The awarded book was the second in the trilogy that started with The Fifth Season, which was New York Times Notable Book of 2015 and won Jemisin the Hugo Award for Best Novel in 2016.

Book awarded Hugo Award written by N. K. Jemisin.

The fantasy novel tells a story about the life on a planet where the inhabitants would undergo a "Fifth Season" of catastrophic climate change every a few centuries. The third book of the trilogy is due to be published later this month.

Jemisin was among a dozen winners of other categories of Hugo Awards on Friday.

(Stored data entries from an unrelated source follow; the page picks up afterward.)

/-- The manifest (R398): its fields in the order of the table; how wide they are the spec does not say. -/
def CkImage.manifest (i : CkImage) (f q : Nat) (table : U256) : Bytes :=
  let md := i.metadata
  bytesOf 4 1 ++ bytesOf 8 i.ckpt ++ bytesOf 8 i.step ++ bytesOf 8 i.pkc.toNat ++ bytesOf 8 i.clusters ++
  bytesOf 8 i.pcgs ++ bytesOf 4 i.tableLog2 ++ bytesOf 4 q ++ bytesOf 2 i.device ++ bytesOf 2 i.count ++
  hashBytes (i.modelHash.getD 0) ++ bytesOf 8 f ++ bytesOf 4 md.length ++ hashBytes table ++ hashBytes (Config.sha3 md)

/-- The commit record (R399). -/
def commitRecord (num step : Nat) (manifest : Bytes) : Bytes :=
  let b := bytesOf 4 0x54434D43 ++ zeros 4 ++ bytesOf 8 num ++ bytesOf 8 step ++ hashBytes (Config.sha3 manifest)
  b ++ hashBytes (Config.sha3 b)

/-- The target record of member `m` (R397): the canvas record's layout. -/
def State.targetRecord (s : State) (x : CkTarget) (units m : Nat) : Bytes :=
  let b := bytesOf 4 0x54434B43 ++ bytesOf 2 x.members.length ++ bytesOf 2 m ++ bytesOf 4 units ++ zeros 4 ++
    bytesOf 8 x.slice ++ bytesOf 8 s.comp.id.toNat ++ bytesOf 4 x.rgen ++ zeros 28 ++
    padTo 160 ((x.members.take 10).flatMap fun y => bytesOf 2 y.1 ++ zeros 6 ++ bytesOf 8 (y.2.getD 0))
  b ++ hashBytes (Config.sha3 b)

/-! ## Writes to the target (R397, R400) -/

/-- Units each member gives: the target record and its share of two images. -/
def ckPerMember (units w : Nat) : Nat := divUp units (max 1 w)

/-- Bytes written at an offset of an image region: WRITEs of at most 16 KiB to the members that hold the units. -/
def State.ckWrite (s : State) (x : CkTarget) (units sl num p off : Nat) (b : Bytes) : State :=
  let w := max 1 x.members.length
  (stripePieces off (b.length / 16384 + 2) b.length).foldl (fun (t : State) q =>
    let m := x.members.getD (q.1 / 65536 % w) (0, none)
    let addr := m.2.getD 0 + 65536 * (1 + p * ckPerMember units w + q.1 / 65536 / w) + q.1 % 65536
    t.send m.1 2 0 0xFF [addr, 0] (sub b (q.1 - off) q.2) (.ckpt sl num)) s

/-- Units of an image of the slice. -/
def State.ckImageUnits (s : State) (sl : Nat) : Nat := ckUnits (s.ckFrames sl) s.tableLog2

/-- The checkpoint of a slice with a number. -/
def State.ckOf (s : State) (sl num : Nat) : Option Ckpt := s.ck.flight.find? fun c => c.slice == sl && c.num == num

/-- A checkpoint put back in its place; leaves whose GUARD has changed are invalidated (R138). -/
def State.setCk (s : State) (c : Ckpt) : State :=
  State.invalidate (sl := c.slice) { s with ck := { s.ck with flight := s.ck.flight.map fun (x : Ckpt) =>
      if x.slice = c.slice ∧ x.num = c.num then c else x } }

/-- A checkpoint no longer in flight. -/
def State.delCk (s : State) (c : Ckpt) : State :=
  State.invalidate (sl := c.slice)
    { s with ck := { s.ck with flight := s.ck.flight.filter fun (x : Ckpt) => !(x.slice == c.slice && x.num == c.num) } }

/-- Requests of the checkpoint have no response yet. -/
def State.ckOut (s : State) (sl num : Nat) : Bool := s.comp.outst.any fun t => t.purpose == Purpose.ckpt sl num

/-- The registers that hold the target's locator (R405). -/
def State.ckLocator (s : State) (sl v : Nat) : State := s.setReg64 .ckptTargetLo .ckptTargetHi sl v

/-- The target of a slice released (R397, R401): POOL_FREE to the members still in the map. -/
def State.releaseTarget (s : State) (sl : Nat) : State :=
  match s.ckTarget sl with
  | none => s
  | some x =>
    let s1 := ({ s with ck := { s.ck with targets := s.ck.targets.filter (·.slice != sl) } }).ckLocator sl 0
    x.members.foldl (fun (t : State) m => match m.2 with
      | some b => if (t.member m.1).isSome then t.send m.1 7 0x21 sl [b] [] .none else t
      | none => t) s1

/-- The event of a checkpoint (R400, R401). -/
def State.ckEvent (s : State) (c : Ckpt) (status : Nat) : State :=
  s.post c.slice 0x03 c.slice status (bytesOf 8 c.num ++ bytesOf 8 c.image.step)

/-- A checkpoint abandoned (R401): its event, every bit of its parity set, CKPT_ABANDONED, LAST_ERR; a CKPT_NOW that waits
for it ends with the code. -/
def State.ckAbandon (s : State) (c : Ckpt) (code : Nat) (targetLost : Bool) : State :=
  let p := c.num % 2
  let s1 := (s.delCk c).ckFill c.slice (2 ^ p)
  let s2 := s1.ckMark p (c.image.frames.map (·.frame) ++ c.fresh ++ c.old)
  let s3 := (s2.ckEvent c code).bump .ckptAbandoned c.slice 1
  let s4 := s3.setFld .ckptStatus c.slice 0 16 16 code
  let s5 := { s4 with comp := { s4.comp with outst := s4.comp.outst.map fun (t : Txn) =>
    if (t.purpose == Purpose.ckpt c.slice c.num) then { t with purpose := .none } else t } }
  let s6 := s5.completeOpt c.tag code []
  if targetLost then s6.releaseTarget c.slice else s6

/-- A member of a target is lost or does not answer (R401): every checkpoint of the slice in flight is abandoned, and the
target goes. -/
def State.ckTargetLost (s : State) (sl : Nat) : State :=
  let s1 := (s.ck.flight.filter (·.slice == sl)).foldl (fun (t : State) c => t.ckAbandon c eCkptTarget false) s
  s1.releaseTarget sl

/-! ## The cut (R392, R393, R397) -/

/-- PCGs of a slice. -/
def State.ckPcgs (s : State) (sl : Nat) : List Nat := setBits ((s.sliceEnt sl).getD {}).pcgs 64

/-- The members of a new target: those the policy names, the others chosen under R302; none where there are too few. -/
def State.ckMembers (s : State) (sl need : Nat) : Option (List Nat) :=
  let b := s.ckPolicy sl
  let w := byteAt b 1
  let prot := s.confidential sl
  let named := ((List.range w).map fun k => le b (0x28 + 2 * k) 2).filter (· != 0xFFFF)
  let free := (s.stripeMembers sl prot need).filter fun m => !named.contains m
  let ok := named.all fun m => s.reachable sl m && (s.member m).any fun x => x.pool != 0 && (!prot || x.kind == 1)
  let l := named ++ free.take (w - named.length)
  if ok ∧ l.length = w then some l else none

/-- The bits of a checkpoint taken at its cut: the frames of the new set and of the old set, and the maps without them. -/
def State.ckTake (s : State) (sl num : Nat) : State × List Nat × List Nat :=
  let p := num % 2
  let mine := s.ckSet sl p
  let other := s.ckSet sl (1 - p)
  let all := s.ckFull sl (1 - p)
  let fresh := mine.filter fun f => all || other.contains f
  (s.ckClear sl p, fresh, mine.filter fun f => !fresh.contains f)

/-- Checkpoint N cut (R393). -/
def State.ckCut (s : State) (sl step : Nat) (tag : Option Tag) : State :=
  let num := tabGetD s.ck.next 1 sl
  let s0 := { s with ck := { s.ck with
    next := tabPut s.ck.next sl (num + 1), lastPkc := tabPut s.ck.lastPkc sl s.pkg.pkc
    lastStep := tabPut s.ck.lastStep sl (step + 1) } }
  let image := s0.ckImage sl num step
  match s0.ckTarget sl with
  | some _ =>
    let x := s0.ckTake sl num
    let c : Ckpt := { slice := sl, num := num, fresh := x.2.1, old := x.2.2, pcgs := s.ckPcgs sl, image := image, tag := tag }
    { x.1 with ck := { x.1.ck with flight := x.1.ck.flight ++ [c] } }.invalidate sl
  | none =>
    let w := byteAt (s.ckPolicy sl) 1
    let need := 1 + 2 * ckPerMember (s.ckImageUnits sl) w
    match s0.ckMembers sl need with
    | none => s0.ckAbandon { slice := sl, num := num, image := image, tag := tag } eCkptTarget false
    | some ms =>
      let s1 := (s0.ckFill sl 3).setTarget { slice := sl, members := ms.map fun m => (m, none) }
      let x := s1.ckTake sl num
      let c : Ckpt := { slice := sl, num := num, phase := .target, fresh := x.2.1, old := x.2.2, pcgs := s.ckPcgs sl
                        image := image, tag := tag }
      let s2 := { x.1 with ck := { x.1.ck with flight := x.1.ck.flight ++ [c] } }.invalidate sl
      ms.foldl (fun (t : State) m => t.send m 7 0x20 sl [need] [] (.ckpt sl num)) s2

/-- A new checkpoint has to wait (R392): checkpoint N − 2 is in flight, or N − 1 is not past its staging. -/
def State.ckDefers (s : State) (sl : Nat) : Bool :=
  let num := tabGetD s.ck.next 1 sl
  s.ck.flight.any fun c => c.slice == sl &&
    (c.num % 2 == num % 2 || c.phase == .target || c.phase == .staging)

/-- A trigger of the slice holds at the end of step `step` (R392). -/
def State.ckTriggered (s : State) (sl step : Nat) : Bool :=
  let si := s.reg64 .ckptStepIntervalLo .ckptStepIntervalHi sl
  let pi := s.reg64 .ckptPkcIntervalLo .ckptPkcIntervalHi sl
  byteAt (s.ckPolicy sl) 0 == 1 &&
  ((si != 0 && si ≤ step + 1 - tabGetD s.ck.lastStep 0 sl) ||
   (pi != 0 && decide (pi ≤ s.pkc - (tabGetD s.ck.lastPkc 0 sl).toNat)) || (tabGet s.ck.now sl).isSome)
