-- ==== Sys2Proof/Machine/Repair.lean ====
section
/-! DEFINITION. Pool members of a coded canvas that fail: replacement during a park (R111) and repair of a stored canvas
(R383). -/

namespace Sys2Proof.Machine

/-! ## A member fails during a park (R111) -/

/-- A member that may take the place of one that has failed. -/
def State.replacement (s : State) (sl : Nat) (prot : Bool) (dclass len : Nat) (ms : List Nat) : Option Nat :=
  (s.canvasMembers sl prot (unitsPerMember dclass len)).find? fun m => !ms.contains m

/-- A pool member of a canvas operation has failed: its fragments go to a replacement; without one the park ends with
E_CANVAS_TARGET at its end, when every other member has answered. -/
def State.swapMember (s : State) (i dev : Nat) : State :=
  match s.opOf i with
  | none => s
  | some o =>
    if ¬ o.members.any (·.1 == dev) then s
    else
      let d := s.d i
      let s1 := { s with comp := { s.comp with outst := s.comp.outst.map fun (t : Txn) =>
        if (t.dev = dev ∧ (t.purpose == Purpose.canvasData i || t.purpose == Purpose.canvasAlloc i)) then
          { t with purpose := .none } else t } }
      match s.replacement d.slice d.prot d.dclass o.canvas.len (o.members.map (·.1)) with
      | some m =>
        (s1.setOp { o with members := o.members.map fun x => if x.1 = dev then (m, none) else x }).send m 7 0x20 0xFF
          [unitsPerMember d.dclass o.canvas.len] [] (.canvasAlloc i)
      | none => s1.setOp { o with members := o.members.filter (·.1 != dev), status := eCanvasTarget, sent := true }

/-- POOL_ALLOC of a canvas operation answered: the base of the member; a member that came as a replacement after the bytes
had been sent takes its fragments and the records at once. -/
def State.canvasAllocated (s : State) (i dev base : Nat) : State :=
  match s.opOf i with
  | none => s.send dev 7 0x21 0xFF [base] [] .none
  | some o =>
    let o' := { o with members := o.members.map fun x => if x.1 = dev then (dev, some base) else x }
    let s1 := s.setOp o'
    if o.sent ∧ o.status = 0 then
      let c := { o.canvas with len := o.canvas.units, complete := true, desc := { o.canvas.desc with canvasLen := 0 } }
      let key := s.canvasKey c.sealMode c.sealNonce c.sessionId c.compositionId
      let b := c.bytes (if c.sealMode = 0 then none else key)
      let ms := o'.members.map fun m => (m.1, m.2.getD 0)
      let k := (ms.findIdx? (·.1 == dev)).getD 0
      let s2 := s1.poolPut dev (base + fragBytes) (if ms.length = 1 then b else fragmentsOf k b) c.ownerEpoch
        c.sessionId.toNat (.canvasData i)
      ms.zipIdx.foldl (fun (t : State) x => t.poolPut x.1.1 x.1.2 (padTo fragBytes (canvasRecord c ms 0 x.2)) c.ownerEpoch
        c.sessionId.toNat (.canvasData i)) s2
    else s1

/-! ## Repair of a stored canvas (R383) -/

/-- The name a repair goes by: the canvas's address. -/
def Stored.key (c : Stored) : Nat := c.addr.toNat

/-- The stored canvas under repair with a name. -/
def State.repairOf (s : State) (addr : Nat) : Option Stored :=
  s.cnv.stored.find? fun c => c.tier == 2 && c.key == addr && c.repair.isSome

/-- A stored canvas put back in its place. -/
def State.setStored (s : State) (old new : Stored) : State :=
  { s with cnv := { s.cnv with stored := s.cnv.stored.map fun c => if c = old then new else c } }

/-- Requests of a repair have no response yet. -/
def State.repairOut (s : State) (addr : Nat) : Bool := s.comp.outst.any fun t => t.purpose == Purpose.repair addr

/-- A member of the composition is gone: a repair of each coded canvas that has lost at most two of its members there
begins with the POOL_ALLOC of the replacements. -/
def State.startRepair (s : State) (c : Stored) : State :=
  let lost := c.members.zipIdx.filter fun m => (s.member m.1.1).isNone
  if c.tier ≠ 2 ∨ c.members.length ≠ 10 ∨ lost.isEmpty ∨ 2 < lost.length then s
  else
    let need := unitsPerMember 1 c.canvas.len
    let free := (s.canvasMembers c.slice c.canvas.prot need).filter fun m => !(c.members.any (·.1 == m))
    if free.length < lost.length then s
    else
      let repl := (lost.zip free).map fun x => (x.1.2, x.2, (none : Option Nat))
      let s1 := s.setStored c { c with repair := some { repl := repl } }
      repl.foldl (fun (t : State) r => t.send r.2.1 7 0x20 0xFF [need] [] (.repair c.key)) s1

/-- A repair given up: the replacements' ranges are freed, and the canvas stays as it is. -/
def State.dropRepair (s : State) (c : Stored) (r : Repair) : State :=
  let s1 := s.setStored c { c with repair := none }
  let s2 := { s1 with comp := { s1.comp with outst := s1.comp.outst.map fun (t : Txn) =>
    if (t.purpose == Purpose.repair c.key) then { t with purpose := .none } else t } }
  r.repl.foldl (fun (t : State) x => match x.2.2 with
    | some b => t.send x.2.1 7 0x21 0xFF [b] [] .none
    | none => t) s2

/-- The members after a repair. -/
def Repair.members (r : Repair) (ms : List (Nat × Nat)) : List (Nat × Nat) :=
  ms.zipIdx.map fun m => match r.repl.find? (·.1 == m.2) with
    | some x => (x.2.1, x.2.2.getD 0)
    | none => m.1

/-- The bytes of a stored canvas. -/
def State.storedBytes (s : State) (c : Stored) : Bytes :=
  let k := s.canvasKey c.canvas.sealMode c.canvas.sealNonce c.canvas.sessionId c.canvas.compositionId
  c.canvas.bytes (if c.canvas.sealMode = 0 then none else k)

/-- Step 1 of R383: the fragments of eight other members read. -/
def State.repairRead (s : State) (c : Stored) (r : Repair) : State :=
  let n := divUp (c.canvas.len * 4096) (8 * fragBytes) * fragBytes
  let from_ := (c.members.zipIdx.filter fun m => !(r.repl.any (·.1 == m.2))).take 8
  let s1 := s.setStored c { c with repair := some { r with step := 1 } }
  from_.foldl (fun (t : State) m => (List.range (n / 16384)).foldl (fun (u : State) k =>
    u.send m.1.1 1 0 0xFF [m.1.2 + fragBytes + 16384 * k, 16384] [] (.repair c.key)) t) s1

/-- Steps 1 and 2: the lost fragments written to the replacements, then the record with RGEN + 1 on all ten. -/
def State.repairWrite (s : State) (c : Stored) (r : Repair) : State :=
  let ms := r.members c.members
  let b := s.storedBytes c
  let s1 := s.setStored c { c with repair := some { r with step := 2 } }
  let s2 := r.repl.foldl (fun (t : State) x =>
    t.poolPut x.2.1 (x.2.2.getD 0 + fragBytes) (fragmentsOf x.1 b) c.canvas.ownerEpoch c.canvas.sessionId.toNat (.repair c.key))
    s1
  ms.zipIdx.foldl (fun (t : State) x => t.poolPut x.1.1 x.1.2 (padTo fragBytes (canvasRecord c.canvas ms (c.rgen + 1) x.2))
    c.canvas.ownerEpoch c.canvas.sessionId.toNat (.repair c.key)) s2

/-- A response to a request of a repair. -/
def State.repairAnswer (s : State) (addr dev op status base : Nat) : State :=
  match s.repairOf addr with
  | none => if op = 0x20 ∧ status = 0 then s.send dev 7 0x21 0xFF [base] [] .none else s
  | some c => match c.repair with
    | none => s
    | some r =>
      if status ≠ 0 then s.dropRepair c r
      else if r.step = 0 then
        let r' := { r with repl := r.repl.map fun x => if x.2.1 = dev then (x.1, dev, some base) else x }
        let c' := { c with repair := some r' }
        let s1 := s.setStored c c'
        if r'.repl.all fun x => x.2.2.isSome then s1.repairRead c' r' else s1
      else if r.step = 1 ∧ ¬ s.repairOut addr then s.repairWrite c r
      else s

/-- CANVAS_REPAIR_DONE (R383): every fragment and record is written; CANVAS_ADDR names the lowest-indexed live member. -/
def execCanvasRepairDone (index : BitVec 24) (s : State) : Host.Outcome State Fault Refusal :=
  let i := index.toNat
  let d := s.d i
  match s.storedAt d with
  | none => .next s
  | some c => match c.repair with
    | none => .next s
    | some r =>
      if r.step ≠ 2 ∨ s.repairOut c.key then .next s
      else
        let ms := r.members c.members
        let addr : U64 := match ms.find? fun m => (s.member m.1).isSome with
          | some m => BitVec.ofNat 64 (2 ^ 48 * m.1 + m.2)
          | none => c.addr
        let s1 := s.setStored c { c with members := ms, rgen := c.rgen + 1, repair := none, addr := addr }
        .next ((s1.setD i { d with canvasAddr := addr }).bump .repairs 0 1)

end Sys2Proof.Machine
end

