/-- A function reset (R472, R490): of PF1 or a VF. -/
def State.functionReset (s : State) (fn : Nat) : State :=
  (s.desc.map (·.1)).foldl (fun (t : State) i => t.dropFnRequests fn i) (s.dropQueues fn)

/-! ## Sessions ended by a reset (R93, R127) -/

/-- Commands that wait for a session end with a status: PARK, THAW, CLOSE, FORK, RING_EXTEND, and RING_CMDs carried on. -/
def State.endWaits (s : State) (i status : Nat) : State :=
  let a := s.ax i
  let forks := (s.srv.forks.filter (·.1 == i)).map (·.2.2) ++ (s.srv.forkPends.filter (·.index == i)).map (·.tag) ++
    (s.srv.extends_.filter (·.1 == i)).map (·.2.2.2)
  let mine := s.comp.relays.filter (·.index == i)
  let tags := a.parkTag.toList ++ a.thawTags ++ a.closeTag.toList ++ forks ++ mine.filterMap (·.tag)
  let s1 := s.setAx i { a with parkTag := none, thawTags := [], closeTag := none, closeAtEnd := false, parkCause := 0 }
  let s2 : State := { s1 with
    srv := { s1.srv with
      forks := s1.srv.forks.filter (·.1 != i), forkPends := s1.srv.forkPends.filter (·.index != i)
      extends_ := s1.srv.extends_.filter (·.1 != i) }
    comp := { s1.comp with relays := s1.comp.relays.filter (·.index != i) } }
  let s3 := tags.foldl (fun (t : State) g => t.complete g status 0 []) s2
  (mine.filterMap (·.hdr)).foldl (fun (t : State) h => t.lateAnswer h 7 status 0) s3

/-- A canvas operation of a session given up: a park's or a migration's partial canvas is freed, a thaw leaves its canvas. -/
def State.dropOp (s : State) (i : Nat) : State :=
  match s.opOf i with
  | none => s
  | some o => if o.kind = 2 then s.delOp i else s.abandonPark i

/-- What is kept by session index beside the descriptor forgets the session. -/
def State.forgetIndex (s : State) (i : Nat) : State :=
  let mine (p : Purpose) : Bool := match p with
    | .mirror k _ => k == i
    | .ring _ k => k == i
    | .canvasData k => k == i
    | _ => false
  { s with
    srv := { s.srv with
      waits := s.srv.waits.filter (·.index != i), causes := tabDel s.srv.causes i
      dropped := s.srv.dropped.filter (· % 2 ^ 24 != i), awayRings := s.srv.awayRings.filter fun x => x.1 / 2 ^ 14 != i }
    comp := { s.comp with outst := s.comp.outst.map fun (t : Txn) => if mine t.purpose then { t with purpose := .none } else t } }

/-- The handoffs of a session whose slice a reset takes (R127): the giver's record stays, marked lost; a receiver's goes, with
what it had of a canvas. -/
def State.loseHandoff (s : State) (i : Nat) : State :=
  let s1 : State := { s with handoffs := s.handoffs.map fun (h : Handoff) =>
    if h.index = i ∧ h.giver then { h with lost := true } else h }
  match s1.handoffs.find? fun h => h.index == i && !h.giver with
  | none => s1
  | some h =>
    let s2 := s1.delHo h
    let d := s2.d i
    if ¬ h.tail ∧ d.canvasTier = 2 ∧ ¬ h.descOnly then s2.freeCanvas d else s2

/-- A session ended by a reset (R93): live requests and waiting commands end with E_SESSION_RESET, its pages and a canvas in T1
are freed, RESET_LOST is posted, SESS_LOST rises, the descriptor becomes Empty. A canvas in T2 or T3 stays, unless `whole`. The
stretch of a ring member counts as removed (R173). -/
def State.loseSession (s : State) (i : Nat) (whole : Bool) : State :=
  let d := s.d i
  let s1 := (s.dropRequests i eSessionReset).endWaits i eSessionReset
  let s2 := ((s1.dropOp i).loseHandoff i).freeSession i
  let s3 := if d.canvasTier = 1 ∨ (whole ∧ d.canvasTier = 2) then s2.freeCanvas d else s2
  let s4 := ((s3.sessEvent i d.season .empty 6).toEmpty i).bump .sessLost 0 1
  let s5 := (s4.forgetIndex i).unmapped d.slice
  if d.tail ∨ d.ringSize ≤ 1 ∨ d.pagesHeld = 0 then s5
  else (s5.stretchLost d.sessionId d.ringPos).tellLost d.sessionId d.ringPos d.ownerEpoch 0xFFFF
    [d.ringNext, if d.dclass = 1 then d.mirrorDev else 0xFFFF]
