-- ==== Sys2Proof/Machine/Image.lean ====
section
/-! DEFINITION. Loading an image at run time and at boot (R45..R54), image authors (R44), and a trial boot (R504, R507). -/

namespace Sys2Proof.Machine

/-- SEC_STATUS.SPENT: no generation is left, and the device accepts no image (R448). -/
def State.spent (s : State) : Bool := s.sec.retired % 2 ^ 16 == 0xFFFF

/-! ## Acceptance (R46..R48) -/

/-- The image that runs once `i` is committed. -/
def State.amended (s : State) (i : Image) : Image :=
  match s.img.running with
  | some old => if i.partial_ then old.amend i else i
  | none => i

/-- The slices a load names (R47, R48): of a full image every slice that it or the running image defines. -/
def State.named (s : State) (i : Image) : List Nat :=
  if i.partial_ then i.slices.map (·.1) else (s.slices ++ i.slices.map (·.1)).foldl setInsert []

/-- A slice has a job, or a session in Summer, Autumn or Spring. -/
def State.sliceLive (s : State) (sl : Nat) : Bool :=
  (tabGet s.srv.jobs sl).isSome || s.desc.any fun x =>
    x.2.slice == sl && (x.2.season == .summer || x.2.season == .autumn || x.2.season == .spring)

/-- Winter sessions of a slice whose canvas lies in T1. -/
def State.winterT1 (s : State) (sl : Nat) : List Nat :=
  (s.desc.filter fun x => x.2.slice == sl && x.2.season == .winter && x.2.canvasTier == 1).map (·.1)

/-- PCGs that a load takes out of a slice. -/
def State.takenPcgs (s : State) (n : Image) (sl : Nat) : Nat :=
  let old := ((s.sliceEnt sl).getD {}).pcgs
  old - (old &&& ((tabGet n.slices sl).getD {}).pcgs)

/-- Ports that a load takes out of a slice. -/
def State.takenPorts (s : State) (n : Image) (sl : Nat) : List Nat :=
  let old := ((s.sliceEnt sl).getD {}).ports
  setBits (old - (old &&& ((tabGet n.slices sl).getD {}).ports)) 48

/-- The PCGs, as a mask, on which units of a T1 canvas lie: the Winter area in its shares on the slice's state dies (R296), each
unit of 4 KiB in one PCG of the die's interleave set, in turn (R294). -/
def State.winterPcgs (s : State) (sl addr len : Nat) : Nat :=
  let tm := s.tierMap sl
  let dies := s.dieList sl
  let e := (s.sliceEnt sl).getD {}
  let off := addr - winterBase
  (dies.zipIdx.foldl (fun (acc : Nat × Nat) x =>
    let (k, g0) := e.pcgsOn x.1
    let share := 2 ^ 21 * shareOf (le tm 4 4) dies.length x.2
    let lo := max acc.2 off
    let hi := min (acc.2 + share) (off + 4096 * len)
    let first := ((s.topShare sl x.1 0).1 - (2 ^ 37 * x.1 + pcgGeneral * g0) + (lo - acc.2)) / 4096
    ((List.range (min k ((hi - lo) / 4096))).foldl (fun m j => m ||| 2 ^ (8 * x.1 + g0 + (first + j) % k)) acc.1,
     acc.2 + share)) (0, 0)).1

/-- Winter sessions of a slice whose T1 canvas has a unit on one of the PCGs of a mask. -/
def State.winterOn (s : State) (sl mask : Nat) : List Nat :=
  (s.winterT1 sl).filter fun i =>
    let d := s.d i
    s.winterPcgs sl d.canvasAddr.toNat d.canvasLen &&& mask != 0

/-- A load takes a PCG that holds Winter canvases out of its slice (R48). -/
def State.takesWinter (s : State) (n : Image) (sl : Nat) : Bool := !(s.winterOn sl (s.takenPcgs n sl)).isEmpty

Ada Palmer was awarded the Best New Writer, Seanan McGuire's Every Heart a Doorway was the Best Novella, The Tomato Thief by Ursula Vernon was the Best Novelette, and Seasons of Glass and Iron by Amal El-Mohtar the Best Short Story.

The Expanse: "Leviathan Wakes," written by Mark Fergus and Hawk Ostby, was awarded the Best Dramatic Presentation Short Form. It won over the best seller Game of Thrones, a series that had two books in the six-finalist shortlist.

Nora K. Jemisin and her book The Fifth Season.

A total of 3,319 voters made their selection from the final ballot, the third-highest number in the history of the award.

First presented in 1953, the Hugo Award is considered the highest honor for sci-fi works along with the Nebula Awards. It has been confirmed by the Guinness Book of Records to be the oldest sci-fi award in the world.